* [Given entries]
-- ==== Sys2Proof/Laws/Ops.lean ====
section
/-! SUPPORT. What each shared operation of a step can do, said once: the Arbiter, the Header Inserter, the
monitors, the whole-step function, and `exec` and `step` over it. -/

namespace Sys2Proof.Machine

/-! ## The Arbiter -/

/-- A granted source is the selected one (R171). -/
theorem selOf_of_grant_req {inp : Inputs} {s : State} (h : s.grant = .req) : selOf inp s = some .req := by
  simp [selOf, select, h]

theorem selOf_of_grant_cmp {inp : Inputs} {s : State} (h : s.grant = .cmp) : selOf inp s = some .cmp := by
  simp [selOf, select, h]

/-- What is selected while the grant is idle is offering a word (R171: "never selects a source that does not
offer"). -/
theorem selOf_req_idle_valid {inp : Inputs} {s : State} (hg : s.grant = .idle) (h : selOf inp s = some .req) :
    inp.req.valid = true := by
  unfold selOf select at h
  rw [hg] at h
  cases hr : inp.req.valid
  · cases hc : inp.cmp.valid <;> simp [hr, hc] at h
  · rfl

theorem selOf_cmp_idle_valid {inp : Inputs} {s : State} (hg : s.grant = .idle) (h : selOf inp s = some .cmp) :
    inp.cmp.valid = true := by
  unfold selOf select at h
  rw [hg] at h
  cases hc : inp.cmp.valid
  · cases hr : inp.req.valid <;> simp [hr, hc] at h
  · rfl

/-- Nothing is selected only when the grant is idle and nothing is offered (R171: work-conserving). -/
theorem selOf_none {inp : Inputs} {s : State} (h : selOf inp s = none) :
    s.grant = .idle ∧ inp.req.valid = false ∧ inp.cmp.valid = false := by
  unfold selOf select at h
  cases hg : s.grant <;> rw [hg] at h
  · cases hr : inp.req.valid <;> cases hc : inp.cmp.valid <;> simp [hr, hc] at h ⊢
  · simp at h
  · simp at h

theorem rawOf_none {inp : Inputs} {s : State} (h : selOf inp s = none) : rawOf inp s = RawWord.idle := by
  simp [rawOf, h]

theorem rawOf_req {inp : Inputs} {s : State} (h : selOf inp s = some .req) :
    rawOf inp s = rawReq s.cfg inp.req := by
  simp [rawOf, h]

theorem rawOf_cmp {inp : Inputs} {s : State} (h : selOf inp s = some .cmp) :
    rawOf inp s = rawCmp s.cfg inp.cmp := by
  simp [rawOf, h]

/-! ## The Header Inserter -/

@[simp] theorem headerSlots_length (h : BitVec 128) (j0 n : Nat) : (headerSlots h j0 n).length = n := by
  simp [headerSlots]

@[simp] theorem anyUnderZero_length (t : Nat) (l : List Slot) : (anyUnderZero t l).length = l.length := by
  simp [anyUnderZero]

/-- The free bits stand under a zero enable only: no enable changes. -/
theorem anyUnderZero_be (t : Nat) (l : List Slot) :
    (anyUnderZero t l).map (·.be) = l.map (·.be) := by
  apply List.ext_getElem (by simp)
  intro j h1 h2
  simp only [anyUnderZero, List.getElem_map, List.getElem_mapIdx]
  split <;> simp_all

/-- What a consumer may read does not depend on the free bits. -/
theorem seen_phyOf (t : Nat) (e : Emit) : seen (phyOf t e) = seen ⟨e.first, e.last, e.slots⟩ := by
  simp only [seen, phyOf, PhyWord.mk.injEq, true_and]
  apply List.ext_getElem (by simp)
  intro j h1 h2
  simp only [anyUnderZero, List.getElem_map, List.getElem_mapIdx]
  split <;> simp_all

/-- In state `HEADER` (R190 to R192). -/
theorem planHeader_cases {d : Nat} {cnt : BitVec 1} {sL : BitVec 4} {i : RawWord} {pl : Plan}
    (h : planHeader d cnt sL i = some pl) :
    (i.valid = false ∧ pl = ⟨none, false⟩) ∨
    (i.valid = true ∧ i.first = true ∧
      ((cntOf d cnt + 1 < headerWords d (headerSize i.fmt) ∧
        pl = ⟨some ⟨hdrOnly d (cntOf d cnt) i, cntOf d cnt == 0, false, .header, cnt + 1, sL⟩, false⟩) ∨
      (¬ cntOf d cnt + 1 < headerWords d (headerSize i.fmt) ∧
        fits i.last i.slots (shiftOf d (headerSize i.fmt)) = true ∧
        pl = ⟨some ⟨hdrLast d (cntOf d cnt) (headerRest d (headerSize i.fmt)) i, cntOf d cnt == 0, true, .header,
          0, sL⟩, true⟩) ∨
      (¬ cntOf d cnt + 1 < headerWords d (headerSize i.fmt) ∧
        fits i.last i.slots (shiftOf d (headerSize i.fmt)) = false ∧
        pl = ⟨some ⟨hdrLast d (cntOf d cnt) (headerRest d (headerSize i.fmt)) i, cntOf d cnt == 0, false, .data,
          0, BitVec.ofNat 4 (shiftOf d (headerSize i.fmt))⟩, decide (0 < shiftOf d (headerSize i.fmt))⟩))) := by
  unfold planHeader at h
  cases hv : i.valid
  · left; simp [hv] at h; exact ⟨rfl, h.symm⟩
  · cases hf : i.first
    · simp [hv, hf] at h
    · right
      simp only [hv, hf] at h
      refine ⟨rfl, rfl, ?_⟩
      by_cases hc : cntOf d cnt + 1 < headerWords d (headerSize i.fmt)
      · left; simp [hc] at h; exact ⟨hc, h.symm⟩
      · right
        cases ht : fits i.last i.slots (shiftOf d (headerSize i.fmt))
        · right; simp [hc, ht] at h; exact ⟨hc, rfl, h.symm⟩
        · left; simp [hc, ht] at h; exact ⟨hc, rfl, h.symm⟩

/-- In state `DATA` with the sliding window (R194). -/
theorem planWindow_cases {d : Nat} {cnt : BitVec 1} {sL : BitVec 4} {c : Carry} {i : RawWord} {pl : Plan}
    (h : planWindow d cnt sL c i = some pl) :
    (i.valid = false ∧ pl = ⟨none, true⟩) ∨
    (i.valid = true ∧ i.first = false ∧
      pl = ⟨some ⟨window d (sLOf d sL) c i, false, fits i.last i.slots (sLOf d sL),
        if fits i.last i.slots (sLOf d sL) then .header else .data, cnt, sL⟩, true⟩) := by
  unfold planWindow at h
  cases hv : i.valid
  · left; simp [hv] at h; exact ⟨rfl, h.symm⟩
  · cases hf : i.first
    · right; simp [hv, hf] at h; exact ⟨rfl, rfl, h.symm⟩
    · simp [hv, hf] at h

/-- What the inserter does in a step, by its state (R190 to R195). -/
theorem planOf_cases {s : State} {i : RawWord} {pl : Plan} (h : planOf s i = some pl) :
    (s.st = .header ∧ planHeader s.cfg.D s.cnt s.sL i = some pl) ∨
    (s.st = .data ∧ sLOf s.cfg.D s.sL = 0 ∧ pl = planPass s.cnt s.sL i) ∨
    (s.st = .data ∧ sLOf s.cfg.D s.sL ≠ 0 ∧ s.carry.last = true ∧ pl = planFlush s.cfg.D s.cnt s.sL s.carry) ∨
    (s.st = .data ∧ sLOf s.cfg.D s.sL ≠ 0 ∧ s.carry.last = false ∧
      planWindow s.cfg.D s.cnt s.sL s.carry i = some pl) := by
  unfold planOf at h
  cases hst : s.st <;> rw [hst] at h
  · exact .inl ⟨rfl, h⟩
  · right
    by_cases hs : sLOf s.cfg.D s.sL = 0
    · left; simp [hs] at h; exact ⟨rfl, hs, h.symm⟩
    · right
      cases hl : s.carry.last
      · right; simp [hs, hl] at h; exact ⟨rfl, hs, rfl, h⟩
      · left; simp [hs, hl] at h; exact ⟨rfl, hs, rfl, h.symm⟩

/-- An input word is taken only together with an output word (R198). -/
theorem planOf_takes_emits {s : State} {i : RawWord} {pl : Plan} (h : planOf s i = some pl)
    (hv : i.valid = true) (ht : pl.takes = true) : pl.emit.isSome = true := by
  rcases planOf_cases h with ⟨-, h⟩ | ⟨-, -, rfl⟩ | ⟨-, -, -, rfl⟩ | ⟨-, -, -, h⟩
  · rcases planHeader_cases h with ⟨h', rfl⟩ | ⟨-, -, ⟨-, rfl⟩ | ⟨-, -, rfl⟩ | ⟨-, -, rfl⟩⟩
    · simp [hv] at h'
    · simp at ht
    · rfl
    · rfl
  · simp [planPass, hv]
  · rfl
  · rcases planWindow_cases h with ⟨h', rfl⟩ | ⟨-, -, rfl⟩
    · simp [hv] at h'
    · rfl

/-! ## The whole step -/

/-- Everything the whole-step function can answer: under reset the reset state; else, on a state without a fault,
the recorded violation, the inserter's own violation, or the registers of an ordinary step. -/
theorem cycle_cases {inp : Inputs} {s t : State} (h : cycle inp s = .next t) :
    (inp.rst = true ∧ t = resetStep s) ∨
    (inp.rst = false ∧ s.fault = none ∧
      ((∃ c i, violationOf s inp = some (c, i) ∧ t = raise c i s) ∨
       (violationOf s inp = none ∧ planOf s (rawOf inp s) = none ∧ t = raise .firstMisplaced .raw s) ∨
       (∃ pl, violationOf s inp = none ∧ planOf s (rawOf inp s) = some pl ∧ t = commit inp s pl))) := by
  unfold cycle at h
  cases hr : inp.rst
  · right
    simp only [hr] at h
    cases hf : s.fault
    · refine ⟨rfl, rfl, ?_⟩
      rcases hv : violationOf s inp with - | ⟨c, i⟩
      · right
        rcases hp : planOf s (rawOf inp s) with - | pl
        · left; simp [hf, hv, hp] at h; exact ⟨rfl, rfl, h.symm⟩
        · right; simp [hf, hv, hp] at h; exact ⟨pl, rfl, rfl, h.symm⟩
      · left; simp [hf, hv] at h; exact ⟨c, i, rfl, h.symm⟩
    · simp [hf] at h
  · left; simp [hr] at h; exact ⟨rfl, h.symm⟩

/-- The whole-step function on a lawful input is an ordinary step. -/
theorem cycle_commit {inp : Inputs} {s : State} {pl : Plan} (hr : inp.rst = false) (hf : s.fault = none)
    (hv : violationOf s inp = none) (hp : planOf s (rawOf inp s) = some pl) :
    cycle inp s = .next (commit inp s pl) := by
  simp [cycle, hr, hf, hv, hp]

/-- An ordinary step leaves no fault. -/
theorem cycle_faultFree {inp : Inputs} {s t : State} (h : cycle inp s = .next t) (hr : inp.rst = false)
    (hf : t.fault = none) :
    ∃ pl, s.fault = none ∧ violationOf s inp = none ∧ planOf s (rawOf inp s) = some pl ∧
      t = commit inp s pl := by
  rcases cycle_cases h with ⟨h', -⟩ | ⟨-, h0, ⟨c, i, -, rfl⟩ | ⟨-, -, rfl⟩ | ⟨pl, hv, hp, rfl⟩⟩
  · simp [hr] at h'
  · simp at hf
  · simp at hf
  · exact ⟨pl, h0, hv, hp, rfl⟩

/-- The meaning of an operation is the whole-step function with the operation on its stream, or the refusal of an
operand that names no input. -/
theorem exec_cases (i : Instr) (s : State) :
    exec i s = .refused .namesNoInput ∨
    ∃ inp, exec i s = cycle inp s ∧ inp.rst = (inputsOf s).rst ∧ inp.ready = (inputsOf s).ready ∧
      ((i.isRequest = true ∧ inp.cmp = (inputsOf s).cmp ∧ inp.req.valid = true) ∨
       (i.isRequest = false ∧ inp.req = (inputsOf s).req ∧ inp.cmp.valid = true)) := by
  cases i with
  | mrd32 adr len reqId tag => exact .inr ⟨_, rfl, rfl, rfl, .inl ⟨rfl, rfl, rfl⟩⟩
  | mwr32 adr len reqId tag => exact .inr ⟨_, rfl, rfl, rfl, .inl ⟨rfl, rfl, rfl⟩⟩
  | mrd64 adr len reqId tag =>
    simp only [exec, execMrd64]
    split
    · exact .inr ⟨_, rfl, rfl, rfl, .inl ⟨rfl, rfl, rfl⟩⟩
    · exact .inl rfl
  | mwr64 adr len reqId tag =>
    simp only [exec, execMwr64]
    split
    · exact .inr ⟨_, rfl, rfl, rfl, .inl ⟨rfl, rfl, rfl⟩⟩
    · exact .inl rfl
  | cpl cmpId reqId tag ladr len => exact .inr ⟨_, rfl, rfl, rfl, .inr ⟨rfl, rfl, rfl⟩⟩
  | cpld cmpId reqId tag ladr len => exact .inr ⟨_, rfl, rfl, rfl, .inr ⟨rfl, rfl, rfl⟩⟩

/-- What a step is: the operation fetched, or the whole-step function where none is. -/
theorem step_of_fetch {s : State} {i : Instr} (h : fetch s = some i) : step s = exec i s := by
  simp [step, h]

theorem step_of_no_fetch {s : State} (h : fetch s = none) : step s = cycle (inputsOf s) s := by
  simp [step, h]

end Sys2Proof.Machine
end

* [About this task] Which lines above run from the one containing "Everything the whole-step" down to the one containing "(inp.rst = true ∧ t = resetStep s) ∨"? Repeat exactly those, both ends included, and nothing else.

* [Solution]
/-- Everything the whole-step function can answer: under reset the reset state; else, on a state without a fault,
the recorded violation, the inserter's own violation, or the registers of an ordinary step. -/
theorem cycle_cases {inp : Inputs} {s t : State} (h : cycle inp s = .next t) :
    (inp.rst = true ∧ t = resetStep s) ∨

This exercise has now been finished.